Defendants’ Contentions:

  • Warning is based on a non-discriminatory basis in respect of all third-party APK format files/applications, which can be downloaded from the internet.
  • Several other browsers also display such warning while downloading other third-party APK format files/applications and therefore, the same constitutes an industry practice.
  • Warning is a security feature so as to protect consumers from any possible malware.
  • Defendants are not using the Plaintiff’s trademarks ‘in the course of trade’.
  • There is no disparagement as there is no comparison of the Plaintiff’s application with any of Defendants’ products or services.
  • There cannot be any tort of inducement of breach of contract as there is no contract in place between the plaintiff and its users till the time the application of the plaintiff is installed by a potential user.

Court’s Observations:

  • APK files/applications are not part of the ‘Google Play’ ecosystem and therefore, do not undergo various security checks and measures. Therefore, the Defendants are only cautioning the user before the users downloads the application.
  • Several other browsers also display such warning when viewers/potential users download third-party APK files/applications from their websites. On a prima facie view, this appears to be the industry practice.
  • In terms of the prevailing legal regime, the defendants are required to put in place such warnings so as to guard the user against potential threats.
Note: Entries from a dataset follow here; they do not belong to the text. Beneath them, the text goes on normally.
/-- What every release leaves as it was. -/
structure ReleaseKeeps (s t : State) : Prop where
  now : t.now = s.now
  forwarder : t.forwarder = s.forwarder
  outstanding : t.own.outstanding = s.own.outstanding
  part : t.part = s.part
  settings : t.settings = s.settings
  intake : t.intake = s.intake
  pins : t.pins = s.pins
  counter : t.time.counter = s.time.counter
  ageing : t.table.ageing = s.table.ageing

/-- What a release does, with room for its event. -/
theorem State.release_does (s : State) (index : Nat) (c : Context) (reason : ReleaseReason) (time : Time) (stage : Nat)
    (hc : s.context? index = some c) (hr : s.eventRoom 1 = true) :
    let t := s.release index reason time stage
    Released s t index ∧ t.reports (s.releasedFields c index reason stage) time s.now.cause = true ∧
      t.events.errors = s.events.errors ∧
      t.table.quarantined = (if reason = .integrity then s.table.quarantined ++ [index] else s.table.quarantined) ∧
      t.events.holding.length ≤ s.events.holding.length + 1 ∧ ReleaseKeeps s t := by
  have room : s.events.holding.length < Config.holdingPlaces := by
    simp [State.eventRoom] at hr
    omega
  unfold State.release
  rw [hc]
  dsimp only
  generalize hu : (s.vacate index reason).issueCounts c.key.channel (reason != .integrity) = u
  have e : u.events = s.events ∧ u.now = s.now ∧ u.settings = s.settings ∧ u.table = (s.vacate index reason).table := by
    subst hu
    simp
  obtain ⟨e1, e2, e3, e4⟩ := e
  have hf : ({ u.stationFields 4 c.key index with reason := reason.code, stage := stage } : EventFields).withHistory c =
      s.releasedFields c index reason stage := by
    simp [State.releasedFields, State.stationFields, e3]
  rw [hf]
  have calm := u.handOn_calm (s.releasedFields c index reason stage) time (by rw [e1]; exact room)
  have said := u.handOn_reports (s.releasedFields c index reason stage) time (by rw [e1]; exact room)
  refine ⟨?_, by rw [← e2]; exact said, calm.2.1.trans (by rw [e1]), by simp [e4, State.vacate],
    by rw [← e1]; exact calm.2.2.2, ?_⟩
  · refine (s.vacate_released index reason).congr ?_ ?_ ?_ ?_ ?_ <;> subst hu <;> simp
  · refine ⟨calm.1.trans e2, ?_, ?_, ?_, ?_, ?_, ?_, ?_, ?_⟩ <;> subst hu <;> simp [State.vacate]

/-- What the release of a damaged record does, with room for its events and CONTEXT_INTEGRITY not fatal. -/
theorem State.integrityRelease_does (s : State) (index : Nat) (c : Context) (time : Time)
    (hc : s.context? index = some c) (hr : s.damageRoom = true) :
    let t := s.integrityRelease index time
    Released s t index ∧ t.reports (s.releasedFields c index .integrity 0) time s.now.cause = true ∧
      t.events.errors = s.events.errors ||| 512#10 ∧ t.table.quarantined = s.table.quarantined ++ [index] ∧
      t.events.holding.length ≤ s.events.holding.length + 2 ∧ ReleaseKeeps s t := by
  obtain ⟨r1, r2⟩ := (Bool.and_eq_true _ _).mp hr
  have room : s.events.holding.length + 2 ≤ Config.holdingPlaces := by simpa [State.eventRoom] using r1
  have does := s.release_does index c .integrity time 0 hc (by
    simp [State.eventRoom]
    omega)
  unfold State.integrityRelease
  dsimp only at does ⊢
  generalize s.release index .integrity time 0 = u at does ⊢
  obtain ⟨b1, b2, b3, b4, b5, k⟩ := does
  have calm := u.setError_calm .contextIntegrity time (by simpa [State.tolerates, k.settings] using r2)
    (by omega)
  refine ⟨?_, ?_, calm.2.1.trans (by rw [b3]; rfl), by simpa using b4, by have := calm.2.2; omega, ?_⟩
  · refine b1.congr ?_ ?_ ?_ ?_ ?_ <;> simp
  · exact State.reports_of_keeps u _ (fun e => u.setError_keeps .contextIntegrity time e) (by simp) _ _ _ b2
  · exact ⟨calm.1.trans k.now, by simp [k.forwarder], by simp [k.outstanding], by simp [k.part], by simp [k.settings],
      by simp [k.intake], by simp [k.pins], by simp [k.counter], by simp [k.ageing]⟩

/-- The writes held for a station that a release has just taken away. -/
theorem State.settleHeld_gone {s v : State} {index : Nat} {key : Key} (hh : s.heldFor index key = true)
    (hr : Released s v index) (hk : ReleaseKeeps s v) :
    let t := v.settleHeld
    SettlesHeld s t index (s.heldFilled key (emptyFill none 3)) ∧ t.table = v.table ∧ t.slotMap = v.slotMap ∧
      t.pins = v.pins ∧ t.part = v.part ∧ t.settings = v.settings ∧ t.intake = v.intake ∧ t.flight = v.flight ∧
      t.time = v.time ∧ t.now = v.now ∧ t.events.errors = v.events.errors ∧
      (∀ e, OnItsWay s v e → OnItsWay s t e) ∧ t.events.holding.length ≤ v.events.holding.length := by
  have since : ∀ {t out}, ForwardsHeld v t out → ForwardsHeld s t out := by
    rintro t out ⟨a1, a2, a3, a4, a5, a6, a7, a8⟩
    rw [hk.forwarder] at a2 a3 a4 a5 a6 a7 a8
    rw [hk.outstanding, hk.pins] at a7
    exact ⟨a1, a2, a3, a4, a5, a6, a7, a8⟩
  have settles : ∀ {t out}, (∀ f, s.flight = some f → f.index = index) → ForwardsHeld s t out →
      SettlesHeld s t index out := by
    intro t out hf h
    unfold SettlesHeld
    rw [if_neg]
    · exact h
    · cases he : s.flight with
      | none => simp
      | some f => simp [hf f he]
  by_cases elsewhere : ∃ f, s.flight = some f ∧ f.index ≠ index
  · obtain ⟨f, h1, h2⟩ := elsewhere
    have hf : v.flight = some f := by simp [hr.flight, h1, Option.filter, h2]
    have e : v.settleHeld = v := v.settleHeld_empty fun h => by simp [hf] at h
    dsimp only
    rw [e]
    refine ⟨?_, rfl, rfl, rfl, rfl, rfl, rfl, rfl, rfl, rfl, rfl, fun _ h => h, Nat.le_refl _⟩
    unfold SettlesHeld
    rw [if_pos (by simp [h1, h2])]
    exact hk.forwarder
  have own : ∀ f, s.flight = some f → f.index = index := fun f h => by
    by_contra hne
    exact elsewhere ⟨f, h, hne⟩
  rcases s.heldFor_cases index key hh with h | h | ⟨⟨f, h1, h2⟩, h3, h4, h5, h6⟩
  · have hv : v.forwarder.held = [] := by rw [hk.forwarder, h]
    have e : s.heldFilled key (emptyFill none 3) = [] := by simp [State.heldFilled, h]
    rw [v.settleHeld_empty fun _ => hv, e]
    exact ⟨settles own (since (((Forwards.none v _).congr rfl rfl rfl rfl rfl rfl).held hv)), rfl, rfl, rfl, rfl, rfl,
      rfl, rfl, rfl, rfl, rfl, fun _ h => h, Nat.le_refl _⟩
  · exact absurd h elsewhere
  · have ht : v.settleHeld = v.releaseHeld := by simp [State.settleHeld, hr.flight, h1, Option.filter, h2]
    obtain ⟨s1, s2, s3⟩ := v.releaseHeld_unknown key
      (by rw [hr.directory, Table.get?_filter _ _ _ h3, h5]; simp [Option.filter]) (by
        intro h hm
        rw [hk.forwarder] at hm
        obtain ⟨a, slot, b, c⟩ := h6 h hm
        refine ⟨a, slot, b, ?_⟩
        rw [hr.slotMap, Table.get?_filter _ _ _ h4]
        cases ho : Table.get? s.slotMap slot with
        | none => rfl
        | some o => simp [Option.filter, c o ho])
    have e : v.heldFilled key (emptyFill none 3) = s.heldFilled key (emptyFill none 3) := by
      simp [State.heldFilled, hk.forwarder, hk.settings]
    rw [e] at s1
    obtain ⟨a1, _, a3, a4, a5, a6, a7, a8, a9, a10, _, _, a13, a14⟩ := s1.emptied
    dsimp only
    rw [ht]
    exact ⟨settles own (since a1), s2, s3, a3, a4, a5, a6, a7, a8, a9, a10, fun e => a13 s e (by rw [hk.forwarder]), a14⟩

/-- What a release does with the writes held for the station. -/
theorem State.releaseStation_does (s : State) (index : Nat) (c : Context) (reason : ReleaseReason) (time : Time)
    (stage : Nat) (hc : s.context? index = some c) (hr : s.eventRoom 1 = true) (hi : reason ≠ .integrity)
    (hh : s.heldFor index c.key = true) :
    let t := s.releaseStation index reason time stage
    Released s t index ∧ t.reportsSince s (s.releasedFields c index reason stage) time s.now.cause = true ∧
      SettlesHeld s t index (s.heldFilled c.key (emptyFill none 3)) ∧ t.events.errors = s.events.errors ∧
      t.table.quarantined = s.table.quarantined ∧ t.table.ageing = s.table.ageing ∧ t.now = s.now ∧
      t.part = s.part ∧ t.settings = s.settings ∧ t.intake = s.intake ∧ t.pins = s.pins ∧
      t.time.counter = s.time.counter ∧ t.events.holding.length ≤ s.events.holding.length + 1 := by
  unfold State.releaseStation
  obtain ⟨b1, b2, b3, b4, b5, k⟩ := s.release_does index c reason time stage hc hr
  obtain ⟨g1, g2, g3, g4, g5, g6, g7, g8, g9, g10, g11, g12, g13⟩ := State.settleHeld_gone hh b1 k
  exact ⟨b1.congr (by rw [g2]) (by rw [g2]) g3 g9 g8, State.reportsSince_of b2 g12 (by rw [g6]), g1, g11.trans b3,
    by rw [g2, b4, if_neg hi], by rw [g2, k.ageing], g10.trans k.now, g5.trans k.part, g6.trans k.settings,
    g7.trans k.intake, g4.trans k.pins, by rw [g9, k.counter], Nat.le_trans g13 b5⟩

/-- What a failed check does with the writes held for the station. -/
theorem State.failIntegrity_does (s : State) (index : Nat) (c : Context) (time : Time)
    (hc : s.context? index = some c) (hr : s.damageRoom = true) (hh : s.heldFor index c.key = true) :
    let t := s.failIntegrity index time
    FailedCheck s t index c time s.now.cause ∧ SettlesHeld s t index (s.heldFilled c.key (emptyFill none 3)) ∧
      t.table.ageing = s.table.ageing ∧ t.now = s.now ∧ t.part = s.part ∧ t.settings = s.settings ∧
      t.intake = s.intake ∧ t.pins = s.pins ∧ t.time.counter = s.time.counter ∧
      t.events.holding.length ≤ s.events.holding.length + 2 := by
  unfold State.failIntegrity
  obtain ⟨b1, b2, b3, b4, b5, k⟩ := s.integrityRelease_does index c time hc hr
  obtain ⟨g1, g2, g3, g4, g5, g6, g7, g8, g9, g10, g11, g12, g13⟩ := State.settleHeld_gone hh b1 k
  exact ⟨⟨b1.congr (by rw [g2]) (by rw [g2]) g3 g9 g8, by rw [g2, b4], g11.trans b3,
      State.reportsSince_of b2 g12 (by rw [g6])⟩, g1, by rw [g2, k.ageing], g10.trans k.now, g5.trans k.part,
    g6.trans k.settings, g7.trans k.intake, g4.trans k.pins, by rw [g9, k.counter], Nat.le_trans g13 b5⟩

end Sys2Proof.Machine
end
Reference: Rules 3(1)(i) & 3(1)(k) of the ‘2021 IT Rules’ and Rule 8 of The Information Technology (Reasonable Security Practices And Procedures And Sensitive Personal Data or Information) Rules, 2011 [hereinafter ‘2011 Security Rules’]
  • Use by the Defendants of the Plaintiff’s mark does not constitute use of mark likely to be taken as being used as a ‘trade mark’ in terms of Section 29(1) of Trade Marks Act, 1999.
  • Such use is also not covered under the ‘uses’ provided under Section 29 (6) of the  Trade Marks Act, 1999.
  • Section 29 (4) does not apply since Google LLC is not providing any goods or services under the impugned trade marks.
  • There is no disparagement, since there is no comparison; nor is there any advertising. Thus, there is no competing interest of the Defendants.
  • There is no inducement of breach of contract since act of download would not result in a contract. Since, there is no contract when warning is displayed, there cannot be any inducement to breach the same.

The application for temporary relief was dismissed.